Classification and Regression with the BigML Dashboard

1.2 Understanding BigML Models

This section describes internal details about BigML models. Besides being useful to better understand how BigML implements them and the optimizations it applies to improve performance, it will also provide the foundations to understand BigML models’ configuration options. You can safely skip this section on first read.

Models are built by splitting the data into partitions so each of them maximizes the information gain for Classification models or minimizes the mean squared error for Regression models. Each partition, i.e., split, has an associated Predicate that defines it, e.g., balance < 1,000. The process of partitioning the instances in a dataset is recursive, i.e., partitions are themselves split into smaller ones, thus forming a hierarchy of partitions with their associated predicates. At each step of this process, a number of summary statistics is also computed, such as how many instances belong partition, its confidence, etc.

BigML uses a proprietary algorithm for models that produces Classification And Regression Tree (CART) style decision Trees. BigML algorithm adapts itself to the dataset you are learning from to provide optimal performance. Indeed, for datasets that have a large number of instances, BigML will use “streaming”, i.e., it will process the data instances in chunks to reduce the memory footprint it requires. Alternatively, for datasets that have a large number of fields, BigML tends to load the whole dataset into memory.

The key points of BigML streaming algorithm (stree) are listed below:

  • Support for large datasets

  • Multi-core parallelism or multi-machine distribution

  • Anytime algorithm with frequent updates

The key points of BigML in-memory algorithm (mtree) are listed below:

  • Support for datasets with a large number of fields

  • Faster than stree, albeit at the cost of needing more memory

  • Anytime algorithm with frequent updates

1.2.1 Streaming Model

Inspired by algorithms by Ben-Haim and Tyree, BigML models are grown breadth-first. To grow the next generation of an stree, training instances are run through the Tree and summary statistics are collected in each Leaf. The summary statistics are then used to choose new splits for each leaf.

The main advantage of growing in this fashion is that an stree does not need to keep the training data in memory. Instead, the memory footprint for an stree is dependent on the size of the tree and the number of input features in the training data.

The summaries collected by an stree over a set of training instances may be merged with summaries from a separate block of training instances.
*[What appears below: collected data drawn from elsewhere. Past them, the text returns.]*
-- ==== Sys2Proof/Laws/Commute.lean ====
section
/-! SUPPORT. Updates of the state that a computation neither sees nor disturbs: computing after the update is updating after the
computation. -/

namespace Sys2Proof.Machine

variable {α β : Type}

/-- The update made in the state a computation leaves. -/
def lift (f : State → State) : EStateM.Result Stop State α → EStateM.Result Stop State α
  | .ok a t => .ok a (f t)
  | .error e t => .error e (f t)

/-- `f` neither reads nor writes what the channel's primitives and the others' moves touch. -/
structure OffChannel (f : State → State) : Prop where
  cfg : ∀ s, (f s).cfg = s.cfg
  echoReady : ∀ s, (f s).echoReady = s.echoReady
  echoBuffer : ∀ s, (f s).echoBuffer = s.echoBuffer
  inFlight : ∀ s, (f s).inFlight = s.inFlight
  sim : ∀ s, (f s).sim = s.sim
  draws : ∀ s, (f s).draws = s.draws
  tape : ∀ s, (f s).tape = s.tape
  baud : ∀ s, (f s).baud = s.baud
  deposit : ∀ s v, (f s).deposit v = f (s.deposit v)
  dropEcho : ∀ s, (f s).dropEcho = f s.dropEcho
  emptyFlight : ∀ s, (f s).emptyFlight = f s.emptyFlight
  setTape : ∀ s l, (f s).setTape l = f (s.setTape l)
  draw : ∀ s, (f s).draw = f s.draw
  setBaud : ∀ s r, (f s).setBaud r = f (s.setBaud r)
  sendByte : ∀ s b, (f s).sendByte b = f (s.sendByte b)
  putEcho : ∀ s sb e, (f s).putEcho sb e = f (s.putEcho sb e)
  freeEcho : ∀ s sb, (f s).freeEcho sb = f (s.freeEcho sb)
  consume : ∀ s, (f s).consume = f s.consume
  respond : ∀ s r, (f s).respond r = f (s.respond r)

/-- Hardware reset leaves what `f` writes alone as well, or it does not come. -/
def Spared (f : State → State) (s : State) : Prop := (∀ t : State, (f t).hardReset = f t.hardReset) ∨ s.live

theorem Spared.of_tape {f : State → State} {s t : State} (h : Spared f s) (ht : t.tape = s.tape) : Spared f t :=
  h.imp id fun h => by
    show Move.reset ∉ t.tape
    rw [ht]
    exact h

/-- A state in which the command may go on. -/
def Kept (f : State → State) : EStateM.Result Stop State α → Prop
  | .ok _ t => Spared f t
  | .error .timeout t => Spared f t
  | .error .killed _ => True

/-- The computation does not see `f`. -/
def Commutes (f : State → State) (m : M α) : Prop := ∀ s, Spared f s → m (f s) = lift f (m s) ∧ Kept f (m s)

variable {f : State → State}

theorem Commutes.pure (a : α) : Commutes f (pure a : M α) := fun _ h => ⟨rfl, h⟩

theorem Commutes.raise : Commutes f (raiseTimeout : M α) := fun _ h => ⟨rfl, h⟩

theorem Commutes.bind {m : M α} {g : α → M β} (hm : Commutes f m) (hg : ∀ a, Commutes f (g a)) :
    Commutes f (m >>= g) := by
  intro s hs
  obtain ⟨h1, h2⟩ := hm s hs
  rw [bind_run, bind_run, h1]
  cases h : m s with
  | ok a t =>
    rw [h] at h2
    exact hg a t h2
  | error e t =>
    rw [h] at h2
    cases e
    · exact ⟨rfl, h2⟩
    · exact ⟨rfl, trivial⟩

/-- What is made of a look does not depend on what `f` writes. -/
theorem Commutes.look {g : State → M β} (hf : ∀ s, g (f s) = g s) (hg : ∀ s, Commutes f (g s)) :
    Commutes f (look >>= g) := by
  intro s hs
  rw [look_bind, look_bind, hf]
  exact hg s s hs

theorem Commutes.update {g : State → State} (h : ∀ s, g (f s) = f (g s)) (ht : ∀ s, (g s).tape = s.tape) :
    Commutes f (update g) := by
  intro s hs
  refine ⟨?_, hs.of_tape (ht s)⟩
  rw [update_run, update_run, h]
  rfl

theorem OffChannel.surroundings (hf : OffChannel f) (s : State) : (f s).surroundings = f s.surroundings := by
  have hfold : ∀ (vs : List Byte) (s : State), vs.foldl State.deposit (f s) = f (vs.foldl State.deposit s) := by
    intro vs
    induction vs with
    | nil => intro s; rfl
    | cons v vs ih => intro s; rw [List.foldl_cons, hf.deposit, ih]; rfl
  unfold State.surroundings
  rw [hf.sim, hf.inFlight, hf.draws]
  cases s.sim with
  | some sb => simp only [hfold, hf.emptyFlight]
  | none => cases Config.freeDeposit s.draws <;> simp only [hf.draw, hf.deposit]

theorem OffChannel.depositOldest (hf : OffChannel f) (s : State) : (f s).depositOldest = f s.depositOldest := by
  unfold State.depositOldest
  rw [hf.inFlight]
  cases s.inFlight <;> simp only [hf.dropEcho, hf.deposit]

theorem OffChannel.transmit (hf : OffChannel f) (s : State) (x : Sent) : (f s).transmit x = f (s.transmit x) := by
  unfold State.transmit
  simp only [hf.sendByte, hf.sim, hf.cfg, hf.baud]
  cases (s.sendByte x.byte).sim with
  | none => rfl
  | some sb =>
    dsimp only
    cases sb.answer (s.sendByte x.byte).cfg (s.sendByte x.byte).baud x <;> simp only [hf.putEcho, hf.freeEcho]

theorem OffChannel.playTape (hf : OffChannel f) (l : List Move) (s : State)
    (h : (∀ t : State, (f t).hardReset = f t.hardReset) ∨ Move.reset ∉ l) :
    Machine.playTape l (f s) = lift f (Machine.playTape l s) := by
  induction l generalizing s with
  | nil => simp only [Machine.playTape, hf.setTape, hf.surroundings]; rfl
  | cons m l ih =>
    have h' := h.imp id fun h => fun hm => h (List.mem_cons_of_mem m hm)
    cases m with
    | master => simp only [Machine.playTape, hf.setTape]; rfl
    | deposit v => simp only [Machine.playTape, hf.deposit]; exact ih _ h'
    | echo => simp only [Machine.playTape, hf.depositOldest]; exact ih _ h'
    | lose => simp only [Machine.playTape, hf.dropEcho]; exact ih _ h'
    | reset =>
      rcases h with h | h
      · simp only [Machine.playTape, hf.setTape, h]; rfl
      · exact absurd (List.mem_cons_self ..) h

theorem OffChannel.tick (hf : OffChannel f) : Commutes f tick := by
  intro s hs
  refine ⟨?_, ?_⟩
  · show Machine.playTape (f s).tape (f s) = _
    rw [hf.tape]
    exact hf.playTape _ _ hs
  · cases ht : Machine.tick s with
    | ok a t =>
      refine hs.imp id fun hl => ?_
      obtain ⟨u, hu, _, _, hlive⟩ := tick_of_live hl
      rw [ht] at hu
      cases hu
      exact hlive
    | error e t =>
      cases e
      · exact absurd ht tick_not_timeout
      · trivial

section
variable (hf : OffChannel f)
include hf

theorem Commutes.configureBaud (r : Baud) : Commutes f (configureBaud r) :=
  Commutes.bind hf.tick fun _ => Commutes.update (fun s => hf.setBaud s r) fun _ => rfl

theorem Commutes.poll : Commutes f poll :=
  Commutes.bind hf.tick fun _ => Commutes.look (fun s => by simp only [hf.echoReady, hf.echoBuffer]) fun s => by
    by_cases h : s.echoReady = true
    · simp only [h, if_true]
      exact Commutes.bind (Commutes.update hf.consume fun _ => rfl) fun _ => Commutes.pure _
    · simp only [h]
      exact Commutes.pure _

theorem Commutes.awaitLoop : ∀ k, Commutes f (awaitLoop k)
  | 0 => Commutes.pure _
  | k + 1 => Commutes.bind (Commutes.poll hf) fun
    | some _ => Commutes.pure _
    | none => Commutes.awaitLoop k

theorem Commutes.awaitEcho : Commutes f awaitEcho :=
  Commutes.look (fun s => by rw [hf.cfg]) fun _ => Commutes.awaitLoop hf _

theorem Commutes.xfer (x : Sent) : Commutes f (xfer x) :=
  Commutes.bind hf.tick fun _ => Commutes.bind
    (Commutes.update (fun s => hf.transmit s x) fun s => transmit_tape s x) fun _ => Commutes.awaitEcho hf

theorem Commutes.resetBus : Commutes f resetBus :=
  Commutes.bind (Commutes.configureBaud hf _) fun _ => Commutes.look (fun s => by simp only [hf.cfg]) fun _ =>
    Commutes.bind (Commutes.xfer hf _) fun r => Commutes.bind (Commutes.configureBaud hf _) fun _ => by
      cases r with
      | timedOut => exact Commutes.raise
      | echo v =>
        exact Commutes.bind (Commutes.xfer hf _) fun
          | .timedOut => Commutes.raise
          | .echo _ => Commutes.pure _

theorem Commutes.writeBit (w : Bool) : Commutes f (writeBit w) :=
  Commutes.bind (Commutes.xfer hf _) fun _ => Commutes.pure _

theorem Commutes.readBit : Commutes f readBit :=
  Commutes.bind (Commutes.xfer hf _) fun
    | .timedOut => Commutes.raise
    | .echo _ => Commutes.pure _

theorem Commutes.writeBits : ∀ ws, Commutes f (writeBits ws)
  | [] => Commutes.pure _
  | _ :: ws => Commutes.bind (Commutes.writeBit hf _) fun _ => Commutes.writeBits ws

theorem Commutes.writeByte (c : Byte) : Commutes f (writeByte c) := Commutes.writeBits hf _

theorem Commutes.writeBytes : ∀ cs, Commutes f (writeBytes cs)
  | [] => Commutes.pure _
  | _ :: cs => Commutes.bind (Commutes.writeByte hf _) fun _ => Commutes.writeBytes cs

theorem Commutes.readBits : ∀ n, Commutes f (readBits n)
  | 0 => Commutes.pure _
  | n + 1 => Commutes.bind (Commutes.readBit hf) fun _ => Commutes.bind (Commutes.readBits n) fun _ => Commutes.pure _

theorem Commutes.readByte : Commutes f readByte := Commutes.bind (Commutes.readBits hf _) fun _ => Commutes.pure _

theorem Commutes.readBytes : ∀ n, Commutes f (readBytes n)
  | 0 => Commutes.pure _
  | n + 1 => Commutes.bind (Commutes.readByte hf) fun _ => Commutes.bind (Commutes.readBytes n) fun _ => Commutes.pure _

theorem Commutes.addressed {body : M Response} (h : Commutes f body) : Commutes f (addressed body) :=
  Commutes.bind (Commutes.resetBus hf) fun present => by
    cases present
    · exact Commutes.pure _
    · exact h

/-- The response, after the others' moves. -/
theorem deliver_commutes (r : Response) (s : State) (h : Spared f s) : deliver r (f s) = f (deliver r s) := by
  unfold deliver
  rw [(hf.tick s h).1]
  cases Machine.tick s with
  | ok a t => exact hf.respond t r
  | error e t => rfl

/-- A whole command that does not see `f`. -/
theorem finish_commutes {m : M Response} (hm : Commutes f m) (s : State) (h : Spared f s) :
    finish m (f s) = f (finish m s) := by
  obtain ⟨h1, h2⟩ := hm s h
  unfold finish
  rw [h1]
  cases hr : m s with
  | ok r t =>
    rw [hr] at h2
    exact deliver_commutes hf r t h2
  | error e t =>
    rw [hr] at h2
    cases e with
    | timeout => exact deliver_commutes hf _ t h2
    | killed => rfl

end

end Sys2Proof.Machine
end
This feature allows the stree summary collection phase to be easily parallelized or distributed.

Traditionally, CART trees consider every training instance that reaches a leaf when determining how to split. While an stree may be built similarly, it can also generate a split early using only a sample of the training data. stree attempts to detect when an Early split is safe by calculating when the summary statistics have “settled”. Early splitting requires that the training instances are shuffled beforehand. (See subsection 1.4.8 .)

1.2.2 In-memory Model

Unlike stree, which grows an entire new tree layer on every iteration (a breadth first expansion), mtree grows the tree one split at a time. At each iteration, an mtree chooses the split that looks to improve the tree the most. So the tree grows more like an A* search than a breadth-first search.

mtree makes it possible to cap the overall size of BigML trees, so this approach helps prevent defining splits on relatively unimportant parts of the tree.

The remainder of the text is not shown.